И он был серьезным сторонником "мужественной" жизни, которую требовало изгнание. Когда он был в Риме, даже в расцвете сил Мусоний стремился к холоду, жаре, жажде, голоду и жестким кроватям. Он знакомился с неприятными ощущениями, которые вызывали эти условия, и учился терпеливо, даже с радостью, переживать их. По его словам, благодаря такой тренировке "тело укрепляется и становится способным переносить тяготы, выносливым и готовым к любой задаче". Изгнание действительно пришло, и он был готов к нему душой и телом. Вернулись и хорошие времена, и к этому он тоже был готов.

Когда Гальба сменил Нерона в 68 году н. э., Мусонию разрешили вернуться в Рим и возобновить преподавание. Его авторитет рос в течение следующего десятилетия, и в конце концов в число его учеников вошел Эпиктет, многострадальный бывший раб одного из секретарей Нерона. Мог ли учитель, переживший меньше испытаний, менее решительный и самодостаточный, достичь такого ученика, у которого была такая сложная жизнь?

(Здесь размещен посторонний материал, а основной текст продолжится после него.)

-- ==== Sys2Proof/Laws/Memory.lean ====
section
/-! SUPPORT. The laws of a buffer: read after write, and that every operation keeps the canonical form. -/

namespace Sys2Proof.Machine

variable {w : Nat}

@[simp] theorem Memory.read_nil (i : Nat) : Memory.read ([] : Buffer w) i = none := rfl

theorem Memory.read_cons (j : Nat) (u : BitVec w) (m : Buffer w) (i : Nat) :
    Memory.read ((j, u) :: m) i = if i = j then some u else Memory.read m i := rfl

/-- Reading back the element just written gives the value written. -/
@[simp] theorem Memory.read_write_same (m : Buffer w) (i : Nat) (v : BitVec w) :
    Memory.read (Memory.write m i v) i = some v := by
  induction m with
  | nil => simp [Memory.write, Memory.read]
  | cons c rest ih =>
    obtain ⟨j, u⟩ := c
    unfold Memory.write
    split
    · simp [Memory.read]
    · split
      · simp [Memory.read]
      · rename_i h
        simp [Memory.read, h, ih]

/-- A write leaves every other element alone. -/
theorem Memory.read_write_other (m : Buffer w) (i a : Nat) (v : BitVec w) (h : a ≠ i) :
    Memory.read (Memory.write m i v) a = Memory.read m a := by
  induction m with
  | nil => simp [Memory.write, Memory.read, h]
  | cons c rest ih =>
    obtain ⟨j, u⟩ := c
    unfold Memory.write
    split
    · simp [Memory.read, h]
    · split
      · rename_i hij
        subst hij
        simp [Memory.read, h]
      · simp [Memory.read, ih]

theorem Memory.read_write (m : Buffer w) (i a : Nat) (v : BitVec w) :
    Memory.read (Memory.write m i v) a = if a = i then some v else Memory.read m a := by
  split
  · rename_i h; subst h; simp
  · rename_i h; exact Memory.read_write_other m i a v h

theorem Memory.read_append (m n : Buffer w) (i : Nat) :
    Memory.read (m ++ n) i = (Memory.read m i).or (Memory.read n i) := by
  induction m with
  | nil => simp
  | cons c rest ih =>
    obtain ⟨j, u⟩ := c
    simp only [List.cons_append, Memory.read_cons]
    split <;> simp [ih]

theorem Memory.read_zeros (n i : Nat) :
    Memory.read ((List.range n).map (fun k => (k, (0 : BitVec w)))) i = if i < n then some 0 else none := by
  induction n with
  | zero => simp
  | succ n ih =>
    rw [List.range_succ, List.map_append, Memory.read_append, ih]
    simp only [List.map_cons, List.map_nil, Memory.read_cons, Memory.read_nil]
    split
    · rename_i h; simp [Nat.lt_succ_of_lt h]
    · rename_i h
      by_cases hi : i = n
      · simp [hi]
      · have : ¬ i < n + 1 := by omega
        simp [hi, this]

theorem Memory.read_filter_ge (m : Buffer w) (n i : Nat) (h : n ≤ i) :
    Memory.read (m.filter (fun c => decide (n ≤ c.1))) i = Memory.read m i := by
  induction m with
  | nil => rfl
  | cons c rest ih =>
    obtain ⟨j, u⟩ := c
    rw [List.filter_cons]
    split
    · simp only [Memory.read_cons, ih]
    · rename_i hj
      have : i ≠ j := by simp at hj; omega
      simp [Memory.read_cons, this, ih]

/-- `zeroFill` clears the elements below `n` and keeps the others (R165). -/
theorem Memory.read_zeroFill (m : Buffer w) (n i : Nat) :
    Memory.read (Memory.zeroFill m n) i = if i < n then some 0 else Memory.read m i := by
  unfold Memory.zeroFill
  rw [Memory.read_append, Memory.read_zeros]
  split
  · rfl
  · rename_i h
    simp [Memory.read_filter_ge m n i (by omega)]

/-! The canonical form. -/

theorem Memory.rising_mono {lo lo' cap : Nat} (h : lo ≤ lo') (m : Buffer w)
    (hm : Memory.rising lo' cap m = true) : Memory.rising lo cap m = true := by
  cases m with
  | nil => rfl
  | cons c rest =>
    obtain ⟨j, u⟩ := c
    simp only [Memory.rising, Bool.and_eq_true, decide_eq_true_eq] at hm ⊢
    exact ⟨⟨by omega, hm.1.2⟩, hm.2⟩

theorem Memory.rising_write (m : Buffer w) (lo cap i : Nat) (v : BitVec w)
    (hm : Memory.rising lo cap m = true) (hlo : lo ≤ i) (hi : i < cap) :
    Memory.rising lo cap (Memory.write m i v) = true := by
  induction m generalizing lo with
  | nil => simp [Memory.write, Memory.rising, hlo, hi]
  | cons c rest ih =>
    obtain ⟨j, u⟩ := c
    simp only [Memory.rising, Bool.and_eq_true, decide_eq_true_eq] at hm
    unfold Memory.write
    split
    · rename_i hij
      simp only [Memory.rising, Bool.and_eq_true, decide_eq_true_eq]
      exact ⟨⟨hlo, hi⟩, ⟨by omega, hm.1.2⟩, hm.2⟩
    · split
      · rename_i hij
        subst hij
        simp only [Memory.rising, Bool.and_eq_true, decide_eq_true_eq]
        exact ⟨⟨hlo, hi⟩, hm.2⟩
      · simp only [Memory.rising, Bool.and_eq_true, decide_eq_true_eq]
        exact ⟨hm.1, ih _ hm.2 (by omega)⟩

/-- A write inside the buffer keeps the canonical form. -/
theorem Memory.wf_write (m : Buffer w) (cap i : Nat) (v : BitVec w)
    (hm : Memory.wf cap m = true) (hi : i < cap) : Memory.wf cap (Memory.write m i v) = true :=
  Memory.rising_write m 0 cap i v hm (Nat.zero_le _) hi

theorem Memory.rising_filter (m : Buffer w) (lo cap n : Nat) (hm : Memory.rising lo cap m = true) :
    Memory.rising (max lo n) cap (m.filter (fun c => decide (n ≤ c.1))) = true := by
  induction m generalizing lo with
  | nil => rfl
  | cons c rest ih =>
    obtain ⟨j, u⟩ := c
    simp only [Memory.rising, Bool.and_eq_true, decide_eq_true_eq] at hm
    have hrest := ih (j + 1) hm.2
    rw [List.filter_cons]
    split
    · rename_i hj
      simp only [decide_eq_true_eq] at hj
      simp only [Memory.rising, Bool.and_eq_true, decide_eq_true_eq]
      exact ⟨⟨by omega, hm.1.2⟩, Memory.rising_mono (by omega) _ hrest⟩
    · exact Memory.rising_mono (by omega) _ hrest

theorem Memory.rising_zeros (k lo n cap : Nat) (rest : Buffer w) (hk : lo + k = n) (hn : n ≤ cap)
    (hr : Memory.rising n cap rest = true) :
    Memory.rising lo cap ((List.range' lo k).map (fun i => (i, (0 : BitVec w))) ++ rest) = true := by
  induction k generalizing lo with
  | zero => subst hk; simpa using hr
  | succ k ih =>
    simp only [List.range'_succ, List.map_cons, List.cons_append, Memory.rising, Bool.and_eq_true,
      decide_eq_true_eq]
    exact ⟨⟨le_refl _, by omega⟩, ih (lo + 1) (by omega)⟩

/-- `zeroFill` inside the buffer keeps the canonical form. -/
theorem Memory.wf_zeroFill (m : Buffer w) (cap n : Nat) (hm : Memory.wf cap m = true) (hn : n ≤ cap) :
    Memory.wf cap (Memory.zeroFill m n) = true := by
  unfold Memory.wf Memory.zeroFill
  rw [List.range_eq_range']
  refine Memory.rising_zeros n 0 n cap _ (by omega) hn ?_
  exact Memory.rising_mono (by omega) _ (Memory.rising_filter m 0 cap n hm)

theorem Memory.read_rising (m : Buffer w) (lo cap i : Nat) (v : BitVec w)
    (hm : Memory.rising lo cap m = true) (hr : Memory.read m i = some v) : i < cap := by
  induction m generalizing lo with
  | nil => simp at hr
  | cons c rest ih =>
    obtain ⟨j, u⟩ := c
    simp only [Memory.rising, Bool.and_eq_true, decide_eq_true_eq] at hm
    rw [Memory.read_cons] at hr
    split at hr
    · rename_i h; omega
    · exact ih _ hm.2 hr

/-- In canonical form only the indices of the buffer hold values. -/
theorem Memory.read_wf_lt (m : Buffer w) (cap i : Nat) (v : BitVec w)
    (hm : Memory.wf cap m = true) (hr : Memory.read m i = some v) : i < cap :=
  Memory.read_rising m 0 cap i v hm hr

end Sys2Proof.Machine
end

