/-! `clearDbuf` -/

@[simp] theorem clearDbuf_status (s : State) : (clearDbuf s).status = s.status := rfl
@[simp] theorem clearDbuf_inLen (s : State) : (clearDbuf s).inLen = s.inLen := rfl
@[simp] theorem clearDbuf_outLen (s : State) : (clearDbuf s).outLen = s.outLen := rfl
@[simp] theorem clearDbuf_errPos (s : State) : (clearDbuf s).errPos = s.errPos := rfl
@[simp] theorem clearDbuf_opr (s : State) : (clearDbuf s).opr = s.opr := rfl
@[simp] theorem clearDbuf_ignr (s : State) : (clearDbuf s).ignr = s.ignr := rfl
@[simp] theorem clearDbuf_phase (s : State) : (clearDbuf s).phase = s.phase := rfl
@[simp] theorem clearDbuf_idx (s : State) : (clearDbuf s).idx = s.idx := rfl
@[simp] theorem clearDbuf_odx (s : State) : (clearDbuf s).odx = s.odx := rfl
@[simp] theorem clearDbuf_ibuf (s : State) : (clearDbuf s).ibuf = s.ibuf := rfl
@[simp] theorem clearDbuf_obuf (s : State) : (clearDbuf s).obuf = s.obuf := rfl
@[simp] theorem clearDbuf_dbuf (s : State) : (clearDbuf s).dbuf = Memory.zeroFill s.dbuf s.inLen.toNat := rfl
@[simp] theorem clearDbuf_pending (s : State) : (clearDbuf s).pending = s.pending := rfl
@[simp] theorem clearDbuf_replies (s : State) : (clearDbuf s).replies = s.replies := rfl
@[simp] theorem clearDbuf_draws (s : State) : (clearDbuf s).draws = s.draws := rfl

/-! `advance` -/

@[simp] theorem advance_status (i : LenWord) (o : OutWord) (s : State) : (advance i o s).status = s.status := rfl
@[simp] theorem advance_inLen (i : LenWord) (o : OutWord) (s : State) : (advance i o s).inLen = s.inLen := rfl
@[simp] theorem advance_outLen (i : LenWord) (o : OutWord) (s : State) : (advance i o s).outLen = s.outLen := rfl
@[simp] theorem advance_errPos (i : LenWord) (o : OutWord) (s : State) : (advance i o s).errPos = s.errPos := rfl
@[simp] theorem advance_opr (i : LenWord) (o : OutWord) (s : State) : (advance i o s).opr = s.opr := rfl
@[simp] theorem advance_ignr (i : LenWord) (o : OutWord) (s : State) : (advance i o s).ignr = s.ignr := rfl
@[simp] theorem advance_phase (i : LenWord) (o : OutWord) (s : State) : (advance i o s).phase = s.phase := rfl
@[simp] theorem advance_idx (i : LenWord) (o : OutWord) (s : State) : (advance i o s).idx = s.idx + i := rfl
@[simp] theorem advance_odx (i : LenWord) (o : OutWord) (s : State) : (advance i o s).odx = s.odx + o := rfl
@[simp] theorem advance_ibuf (i : LenWord) (o : OutWord) (s : State) : (advance i o s).ibuf = s.ibuf := rfl
@[simp] theorem advance_obuf (i : LenWord) (o : OutWord) (s : State) : (advance i o s).obuf = s.obuf := rfl
@[simp] theorem advance_dbuf (i : LenWord) (o : OutWord) (s : State) : (advance i o s).dbuf = s.dbuf := rfl
@[simp] theorem advance_pending (i : LenWord) (o : OutWord) (s : State) : (advance i o s).pending = s.pending := rfl
@[simp] theorem advance_replies (i : LenWord) (o : OutWord) (s : State) : (advance i o s).replies = s.replies := rfl
@[simp] theorem advance_draws (i : LenWord) (o : OutWord) (s : State) : (advance i o s).draws = s.draws := rfl

/-! `beginTranslate` -/

@[simp] theorem beginTranslate_status (s : State) : (beginTranslate s).status = s.status := rfl
@[simp] theorem beginTranslate_inLen (s : State) : (beginTranslate s).inLen = s.inLen := rfl
@[simp] theorem beginTranslate_outLen (s : State) : (beginTranslate s).outLen = s.outLen := rfl
@[simp] theorem beginTranslate_errPos (s : State) : (beginTranslate s).errPos = s.errPos := rfl
@[simp] theorem beginTranslate_opr (s : State) : (beginTranslate s).opr = s.opr := rfl
@[simp] theorem beginTranslate_ignr (s : State) : (beginTranslate s).ignr = s.ignr := rfl
@[simp] theorem beginTranslate_phase (s : State) : (beginTranslate s).phase = Phase.decXl := rfl
@[simp] theorem beginTranslate_idx (s : State) : (beginTranslate s).idx = 0 := rfl
@[simp] theorem beginTranslate_odx (s : State) : (beginTranslate s).odx = 0 := rfl
@[simp] theorem beginTranslate_ibuf (s : State) : (beginTranslate s).ibuf = s.ibuf := rfl
@[simp] theorem beginTranslate_obuf (s : State) : (beginTranslate s).obuf = s.obuf := rfl
@[simp] theorem beginTranslate_dbuf (s : State) : (beginTranslate s).dbuf = s.dbuf := rfl
@[simp] theorem beginTranslate_pending (s : State) : (beginTranslate s).pending = s.pending := rfl
@[simp] theorem beginTranslate_replies (s : State) : (beginTranslate s).replies = s.replies := rfl
@[simp] theorem beginTranslate_draws (s : State) : (beginTranslate s).draws = s.draws := rfl

/-! `answer` -/

@[simp] theorem answer_status (x : Reply) (s : State) : (answer x s).status = s.status := rfl
@[simp] theorem answer_inLen (x : Reply) (s : State) : (answer x s).inLen = s.inLen := rfl
@[simp] theorem answer_outLen (x : Reply) (s : State) : (answer x s).outLen = s.outLen := rfl
@[simp] theorem answer_errPos (x : Reply) (s : State) : (answer x s).errPos = s.errPos := rfl
@[simp] theorem answer_opr (x : Reply) (s : State) : (answer x s).opr = s.opr := rfl
@[simp] theorem answer_ignr (x : Reply) (s : State) : (answer x s).ignr = s.ignr := rfl
@[simp] theorem answer_phase (x : Reply) (s : State) : (answer x s).phase = s.phase := rfl
@[simp] theorem answer_idx (x : Reply) (s : State) : (answer x s).idx = s.idx := rfl
@[simp] theorem answer_odx (x : Reply) (s : State) : (answer x s).odx = s.odx := rfl
@[simp] theorem answer_ibuf (x : Reply) (s : State) : (answer x s).ibuf = s.ibuf := rfl
@[simp] theorem answer_obuf (x : Reply) (s : State) : (answer x s).obuf = s.obuf := rfl
@[simp] theorem answer_dbuf (x : Reply) (s : State) : (answer x s).dbuf = s.dbuf := rfl
@[simp] theorem answer_pending (x : Reply) (s : State) : (answer x s).pending = s.pending := rfl
@[simp] theorem answer_replies (x : Reply) (s : State) : (answer x s).replies = x :: s.replies := rfl
@[simp] theorem answer_draws (x : Reply) (s : State) : (answer x s).draws = s.draws := rfl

Когда ученик готов, появляется учитель... и иногда идеальный ученик - это именно то, что нужно для раскрытия лучших качеств учителя.

У Мусония была привычка отказывать ученикам, чтобы проверить их решимость. Мы можем представить, как он испробовал эту тактику на Эпиктете, который после трех десятилетий, когда ему говорили, что он может и чего не может делать, принял бы вызов. "Камень, в силу своей структуры, вернется на землю, если его подбросить в воздух", - вспоминает Эпиктет слова Мусония. "Точно так же, чем больше человек отталкивает разумного человека от жизни, для которой он был рожден, тем больше он к ней склоняется".